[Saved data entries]

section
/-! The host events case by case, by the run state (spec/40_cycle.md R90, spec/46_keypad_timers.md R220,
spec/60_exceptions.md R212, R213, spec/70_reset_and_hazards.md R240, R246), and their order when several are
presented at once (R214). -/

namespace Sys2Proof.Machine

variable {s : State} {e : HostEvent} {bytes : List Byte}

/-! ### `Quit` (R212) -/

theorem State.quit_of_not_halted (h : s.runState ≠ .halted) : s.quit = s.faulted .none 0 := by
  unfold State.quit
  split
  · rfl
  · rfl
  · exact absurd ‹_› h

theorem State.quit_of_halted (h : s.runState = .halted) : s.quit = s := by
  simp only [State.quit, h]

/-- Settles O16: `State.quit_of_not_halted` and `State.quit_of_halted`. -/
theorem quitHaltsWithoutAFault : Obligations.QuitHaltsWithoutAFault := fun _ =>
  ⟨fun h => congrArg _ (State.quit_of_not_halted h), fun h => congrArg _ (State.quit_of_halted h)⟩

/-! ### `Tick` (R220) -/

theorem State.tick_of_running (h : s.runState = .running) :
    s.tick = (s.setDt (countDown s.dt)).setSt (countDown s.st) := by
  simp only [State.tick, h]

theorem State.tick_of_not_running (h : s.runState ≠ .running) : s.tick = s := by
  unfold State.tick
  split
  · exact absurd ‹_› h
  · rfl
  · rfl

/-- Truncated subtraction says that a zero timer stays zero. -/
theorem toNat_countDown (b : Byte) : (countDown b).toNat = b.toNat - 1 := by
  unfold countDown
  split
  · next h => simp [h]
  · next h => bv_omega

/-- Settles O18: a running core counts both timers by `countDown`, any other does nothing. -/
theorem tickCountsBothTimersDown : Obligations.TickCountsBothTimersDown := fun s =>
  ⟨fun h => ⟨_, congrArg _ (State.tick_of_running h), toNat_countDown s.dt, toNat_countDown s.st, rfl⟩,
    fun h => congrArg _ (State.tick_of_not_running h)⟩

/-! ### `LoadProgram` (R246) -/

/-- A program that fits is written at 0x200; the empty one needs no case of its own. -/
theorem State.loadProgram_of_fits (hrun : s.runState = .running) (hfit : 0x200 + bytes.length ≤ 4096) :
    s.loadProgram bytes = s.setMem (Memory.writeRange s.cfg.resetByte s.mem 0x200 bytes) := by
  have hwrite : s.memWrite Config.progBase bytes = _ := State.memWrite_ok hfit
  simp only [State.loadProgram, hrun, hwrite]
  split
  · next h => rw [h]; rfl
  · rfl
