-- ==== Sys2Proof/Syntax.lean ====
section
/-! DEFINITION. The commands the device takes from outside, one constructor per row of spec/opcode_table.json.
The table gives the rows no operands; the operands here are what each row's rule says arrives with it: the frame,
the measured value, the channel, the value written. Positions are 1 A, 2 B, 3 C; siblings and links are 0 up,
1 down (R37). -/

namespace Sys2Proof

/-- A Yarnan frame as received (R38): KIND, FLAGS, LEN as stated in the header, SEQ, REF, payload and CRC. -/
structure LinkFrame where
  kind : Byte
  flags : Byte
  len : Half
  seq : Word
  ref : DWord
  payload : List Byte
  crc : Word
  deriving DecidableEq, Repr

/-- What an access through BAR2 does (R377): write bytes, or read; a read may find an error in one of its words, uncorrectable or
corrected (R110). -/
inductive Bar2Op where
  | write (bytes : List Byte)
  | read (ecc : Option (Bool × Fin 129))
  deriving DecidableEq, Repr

* * *

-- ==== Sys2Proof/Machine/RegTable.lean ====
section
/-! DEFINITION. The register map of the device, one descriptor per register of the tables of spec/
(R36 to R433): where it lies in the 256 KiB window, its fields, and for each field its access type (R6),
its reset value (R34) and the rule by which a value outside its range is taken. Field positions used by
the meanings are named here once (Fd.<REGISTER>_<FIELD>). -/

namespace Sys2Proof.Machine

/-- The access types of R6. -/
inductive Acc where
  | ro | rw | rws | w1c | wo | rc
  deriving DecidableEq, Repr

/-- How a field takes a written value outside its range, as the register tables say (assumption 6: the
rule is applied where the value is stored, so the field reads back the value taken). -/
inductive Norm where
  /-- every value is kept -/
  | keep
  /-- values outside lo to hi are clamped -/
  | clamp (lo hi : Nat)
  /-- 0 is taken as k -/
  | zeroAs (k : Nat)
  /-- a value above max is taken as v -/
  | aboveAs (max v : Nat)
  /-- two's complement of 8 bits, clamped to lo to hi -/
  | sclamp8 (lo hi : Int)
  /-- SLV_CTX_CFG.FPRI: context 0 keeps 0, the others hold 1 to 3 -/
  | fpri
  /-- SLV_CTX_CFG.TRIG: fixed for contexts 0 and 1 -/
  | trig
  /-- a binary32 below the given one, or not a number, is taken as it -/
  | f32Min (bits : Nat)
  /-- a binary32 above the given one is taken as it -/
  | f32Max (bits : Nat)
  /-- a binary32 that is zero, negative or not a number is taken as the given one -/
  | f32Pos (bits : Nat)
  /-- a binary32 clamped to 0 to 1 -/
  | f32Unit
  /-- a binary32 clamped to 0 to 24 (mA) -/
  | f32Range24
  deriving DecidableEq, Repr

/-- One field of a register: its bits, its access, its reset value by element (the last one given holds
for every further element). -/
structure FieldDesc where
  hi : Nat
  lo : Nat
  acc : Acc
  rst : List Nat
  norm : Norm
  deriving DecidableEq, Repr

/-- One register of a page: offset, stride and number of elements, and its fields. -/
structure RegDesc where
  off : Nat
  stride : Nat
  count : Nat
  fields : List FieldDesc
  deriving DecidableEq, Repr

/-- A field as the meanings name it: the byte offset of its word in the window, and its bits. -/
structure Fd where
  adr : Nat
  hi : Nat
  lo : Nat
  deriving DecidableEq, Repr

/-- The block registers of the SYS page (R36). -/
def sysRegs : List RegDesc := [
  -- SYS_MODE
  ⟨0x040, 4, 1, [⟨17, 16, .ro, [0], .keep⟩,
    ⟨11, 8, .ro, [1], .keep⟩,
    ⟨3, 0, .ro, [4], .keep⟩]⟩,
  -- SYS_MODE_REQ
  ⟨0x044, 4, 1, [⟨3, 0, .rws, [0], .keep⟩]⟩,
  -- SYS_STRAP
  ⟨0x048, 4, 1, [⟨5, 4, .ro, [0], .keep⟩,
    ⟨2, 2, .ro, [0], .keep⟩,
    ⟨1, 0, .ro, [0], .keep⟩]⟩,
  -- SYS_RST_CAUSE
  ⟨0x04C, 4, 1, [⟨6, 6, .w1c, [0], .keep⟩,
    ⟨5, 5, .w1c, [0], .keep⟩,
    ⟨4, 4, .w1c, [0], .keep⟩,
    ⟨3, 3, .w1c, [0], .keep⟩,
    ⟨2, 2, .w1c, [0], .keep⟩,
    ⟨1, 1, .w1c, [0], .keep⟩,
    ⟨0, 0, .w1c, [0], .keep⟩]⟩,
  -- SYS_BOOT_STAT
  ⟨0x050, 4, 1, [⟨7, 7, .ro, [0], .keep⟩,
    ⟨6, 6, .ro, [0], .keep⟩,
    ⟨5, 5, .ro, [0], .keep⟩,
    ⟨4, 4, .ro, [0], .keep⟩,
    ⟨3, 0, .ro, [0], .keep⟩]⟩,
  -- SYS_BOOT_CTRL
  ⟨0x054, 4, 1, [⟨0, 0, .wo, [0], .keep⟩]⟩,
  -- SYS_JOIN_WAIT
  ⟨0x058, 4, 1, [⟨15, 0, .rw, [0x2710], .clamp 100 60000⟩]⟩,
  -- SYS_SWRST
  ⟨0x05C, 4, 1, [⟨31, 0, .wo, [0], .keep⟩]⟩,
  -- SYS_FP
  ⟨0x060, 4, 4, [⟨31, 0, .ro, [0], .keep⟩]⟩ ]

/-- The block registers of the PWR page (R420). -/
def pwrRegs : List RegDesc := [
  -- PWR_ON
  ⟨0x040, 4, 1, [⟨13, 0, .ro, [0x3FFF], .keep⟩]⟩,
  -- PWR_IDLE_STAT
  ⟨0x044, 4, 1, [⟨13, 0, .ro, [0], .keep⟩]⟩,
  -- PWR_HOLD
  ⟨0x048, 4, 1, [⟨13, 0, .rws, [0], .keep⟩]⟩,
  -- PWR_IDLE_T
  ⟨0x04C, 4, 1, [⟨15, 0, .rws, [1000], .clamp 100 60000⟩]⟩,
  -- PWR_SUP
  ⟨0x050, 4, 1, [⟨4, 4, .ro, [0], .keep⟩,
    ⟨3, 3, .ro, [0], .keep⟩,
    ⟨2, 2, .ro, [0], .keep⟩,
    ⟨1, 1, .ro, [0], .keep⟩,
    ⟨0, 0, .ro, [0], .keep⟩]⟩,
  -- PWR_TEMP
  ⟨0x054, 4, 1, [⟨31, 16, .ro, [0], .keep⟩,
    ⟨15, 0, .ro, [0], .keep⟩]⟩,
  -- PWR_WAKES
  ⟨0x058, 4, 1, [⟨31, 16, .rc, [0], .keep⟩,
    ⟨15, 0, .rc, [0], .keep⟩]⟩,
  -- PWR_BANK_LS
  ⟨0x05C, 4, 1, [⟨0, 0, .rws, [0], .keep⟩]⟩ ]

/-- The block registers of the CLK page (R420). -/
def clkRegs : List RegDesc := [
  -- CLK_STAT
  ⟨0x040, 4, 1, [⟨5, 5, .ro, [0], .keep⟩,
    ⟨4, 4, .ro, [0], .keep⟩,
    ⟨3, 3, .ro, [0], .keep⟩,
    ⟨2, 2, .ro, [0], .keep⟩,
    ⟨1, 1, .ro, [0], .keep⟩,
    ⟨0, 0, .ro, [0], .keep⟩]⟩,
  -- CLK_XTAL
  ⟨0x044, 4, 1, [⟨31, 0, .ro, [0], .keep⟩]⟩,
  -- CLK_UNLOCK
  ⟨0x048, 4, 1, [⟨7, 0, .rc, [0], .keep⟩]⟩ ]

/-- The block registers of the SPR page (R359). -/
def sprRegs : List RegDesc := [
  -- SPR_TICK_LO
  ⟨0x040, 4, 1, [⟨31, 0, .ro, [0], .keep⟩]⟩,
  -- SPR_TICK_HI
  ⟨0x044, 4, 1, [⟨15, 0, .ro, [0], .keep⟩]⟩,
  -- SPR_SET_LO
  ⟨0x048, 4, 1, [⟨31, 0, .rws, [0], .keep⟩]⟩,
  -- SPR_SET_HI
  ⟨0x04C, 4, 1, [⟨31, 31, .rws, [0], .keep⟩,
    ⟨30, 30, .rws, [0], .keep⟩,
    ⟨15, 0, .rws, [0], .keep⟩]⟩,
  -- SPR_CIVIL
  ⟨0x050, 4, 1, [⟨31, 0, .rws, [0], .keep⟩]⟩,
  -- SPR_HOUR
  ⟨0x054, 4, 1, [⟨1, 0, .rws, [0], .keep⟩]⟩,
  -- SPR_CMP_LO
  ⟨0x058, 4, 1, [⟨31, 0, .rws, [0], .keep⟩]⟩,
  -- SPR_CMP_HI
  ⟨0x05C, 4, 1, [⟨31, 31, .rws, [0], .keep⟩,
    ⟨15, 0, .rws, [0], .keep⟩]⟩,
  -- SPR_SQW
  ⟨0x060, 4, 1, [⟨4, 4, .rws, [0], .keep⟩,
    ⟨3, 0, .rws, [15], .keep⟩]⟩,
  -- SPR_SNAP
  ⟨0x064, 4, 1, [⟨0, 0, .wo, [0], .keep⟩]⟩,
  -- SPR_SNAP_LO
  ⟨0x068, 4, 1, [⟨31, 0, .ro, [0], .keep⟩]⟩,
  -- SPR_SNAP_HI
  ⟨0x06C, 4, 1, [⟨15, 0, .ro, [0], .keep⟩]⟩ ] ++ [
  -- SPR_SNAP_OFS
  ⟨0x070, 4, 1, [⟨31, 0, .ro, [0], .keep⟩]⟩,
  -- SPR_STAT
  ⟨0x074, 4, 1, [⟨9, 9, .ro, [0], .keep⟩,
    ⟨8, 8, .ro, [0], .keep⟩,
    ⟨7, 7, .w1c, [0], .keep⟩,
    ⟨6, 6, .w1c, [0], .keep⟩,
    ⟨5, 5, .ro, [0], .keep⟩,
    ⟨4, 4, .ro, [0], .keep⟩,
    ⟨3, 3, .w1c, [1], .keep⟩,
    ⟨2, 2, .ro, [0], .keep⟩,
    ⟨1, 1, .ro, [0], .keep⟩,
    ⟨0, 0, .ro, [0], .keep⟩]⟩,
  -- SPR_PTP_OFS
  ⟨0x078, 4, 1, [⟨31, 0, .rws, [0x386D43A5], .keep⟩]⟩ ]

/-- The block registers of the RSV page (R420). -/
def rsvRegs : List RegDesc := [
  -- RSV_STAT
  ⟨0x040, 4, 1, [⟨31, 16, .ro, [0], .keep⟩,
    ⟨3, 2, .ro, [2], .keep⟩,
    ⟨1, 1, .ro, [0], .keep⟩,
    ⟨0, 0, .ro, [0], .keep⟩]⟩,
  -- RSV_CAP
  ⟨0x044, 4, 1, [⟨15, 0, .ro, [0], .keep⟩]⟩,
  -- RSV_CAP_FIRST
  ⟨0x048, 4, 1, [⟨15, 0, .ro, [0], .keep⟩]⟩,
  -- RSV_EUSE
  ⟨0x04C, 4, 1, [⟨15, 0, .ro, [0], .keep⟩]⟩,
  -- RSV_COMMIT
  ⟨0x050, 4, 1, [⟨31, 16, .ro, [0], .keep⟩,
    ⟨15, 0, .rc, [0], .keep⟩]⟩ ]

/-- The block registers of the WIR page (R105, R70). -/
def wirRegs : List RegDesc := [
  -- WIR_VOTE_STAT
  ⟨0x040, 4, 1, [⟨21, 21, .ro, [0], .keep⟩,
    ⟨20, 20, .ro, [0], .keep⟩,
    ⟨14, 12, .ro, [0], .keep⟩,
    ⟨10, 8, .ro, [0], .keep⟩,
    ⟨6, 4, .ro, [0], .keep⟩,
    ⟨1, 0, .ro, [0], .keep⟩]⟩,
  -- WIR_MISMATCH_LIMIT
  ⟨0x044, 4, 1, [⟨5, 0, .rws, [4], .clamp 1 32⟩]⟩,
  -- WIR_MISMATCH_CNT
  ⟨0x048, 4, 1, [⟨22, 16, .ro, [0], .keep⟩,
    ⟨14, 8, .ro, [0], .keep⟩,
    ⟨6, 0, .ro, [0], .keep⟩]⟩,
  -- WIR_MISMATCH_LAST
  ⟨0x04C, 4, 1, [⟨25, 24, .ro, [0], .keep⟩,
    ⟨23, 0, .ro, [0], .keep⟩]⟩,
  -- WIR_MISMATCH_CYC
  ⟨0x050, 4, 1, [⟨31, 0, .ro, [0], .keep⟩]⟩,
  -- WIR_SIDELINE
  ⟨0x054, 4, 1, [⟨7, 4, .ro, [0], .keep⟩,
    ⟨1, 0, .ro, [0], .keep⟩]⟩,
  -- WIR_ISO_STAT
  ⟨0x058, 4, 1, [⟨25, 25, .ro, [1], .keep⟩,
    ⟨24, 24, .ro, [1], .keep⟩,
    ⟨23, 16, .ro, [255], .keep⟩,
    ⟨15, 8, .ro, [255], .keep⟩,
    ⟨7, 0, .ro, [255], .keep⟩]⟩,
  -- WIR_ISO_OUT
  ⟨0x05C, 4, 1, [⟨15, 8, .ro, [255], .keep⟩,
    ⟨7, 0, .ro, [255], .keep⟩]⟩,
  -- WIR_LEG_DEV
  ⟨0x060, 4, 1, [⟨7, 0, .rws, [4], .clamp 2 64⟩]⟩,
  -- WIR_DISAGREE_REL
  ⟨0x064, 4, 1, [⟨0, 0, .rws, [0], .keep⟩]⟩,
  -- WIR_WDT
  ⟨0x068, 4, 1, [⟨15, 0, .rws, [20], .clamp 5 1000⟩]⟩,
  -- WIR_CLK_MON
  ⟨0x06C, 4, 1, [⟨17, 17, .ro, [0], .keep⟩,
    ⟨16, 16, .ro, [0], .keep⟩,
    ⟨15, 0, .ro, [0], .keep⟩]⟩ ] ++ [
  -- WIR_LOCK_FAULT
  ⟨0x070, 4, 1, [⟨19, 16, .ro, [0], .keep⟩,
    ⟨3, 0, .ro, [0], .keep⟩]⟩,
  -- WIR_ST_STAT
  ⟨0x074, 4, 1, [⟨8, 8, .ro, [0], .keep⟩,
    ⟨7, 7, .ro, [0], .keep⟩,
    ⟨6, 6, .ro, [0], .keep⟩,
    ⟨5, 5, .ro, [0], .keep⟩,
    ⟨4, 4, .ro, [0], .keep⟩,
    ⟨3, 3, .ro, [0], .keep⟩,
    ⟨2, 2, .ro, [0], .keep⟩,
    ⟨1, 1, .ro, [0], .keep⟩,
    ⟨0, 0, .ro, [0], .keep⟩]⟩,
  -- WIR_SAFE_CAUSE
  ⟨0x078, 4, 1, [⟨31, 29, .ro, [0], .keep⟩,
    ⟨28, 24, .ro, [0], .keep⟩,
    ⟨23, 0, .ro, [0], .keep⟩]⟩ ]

Exercise goal — Return a word-for-word copy of the lines above from the one holding "simp only [State.quit, h]" through the one holding "h => bv_omega", with both of them included and nothing besides.

Worked solution —
  simp only [State.quit, h]

/-- Settles O16: `State.quit_of_not_halted` and `State.quit_of_halted`. -/
theorem quitHaltsWithoutAFault : Obligations.QuitHaltsWithoutAFault := fun _ =>
  ⟨fun h => congrArg _ (State.quit_of_not_halted h), fun h => congrArg _ (State.quit_of_halted h)⟩

/-! ### `Tick` (R220) -/

theorem State.tick_of_running (h : s.runState = .running) :
    s.tick = (s.setDt (countDown s.dt)).setSt (countDown s.st) := by
  simp only [State.tick, h]

theorem State.tick_of_not_running (h : s.runState ≠ .running) : s.tick = s := by
  unfold State.tick
  split
  · exact absurd ‹_› h
  · rfl
  · rfl

/-- Truncated subtraction says that a zero timer stays zero. -/
theorem toNat_countDown (b : Byte) : (countDown b).toNat = b.toNat - 1 := by
  unfold countDown
  split
  · next h => simp [h]
  · next h => bv_omega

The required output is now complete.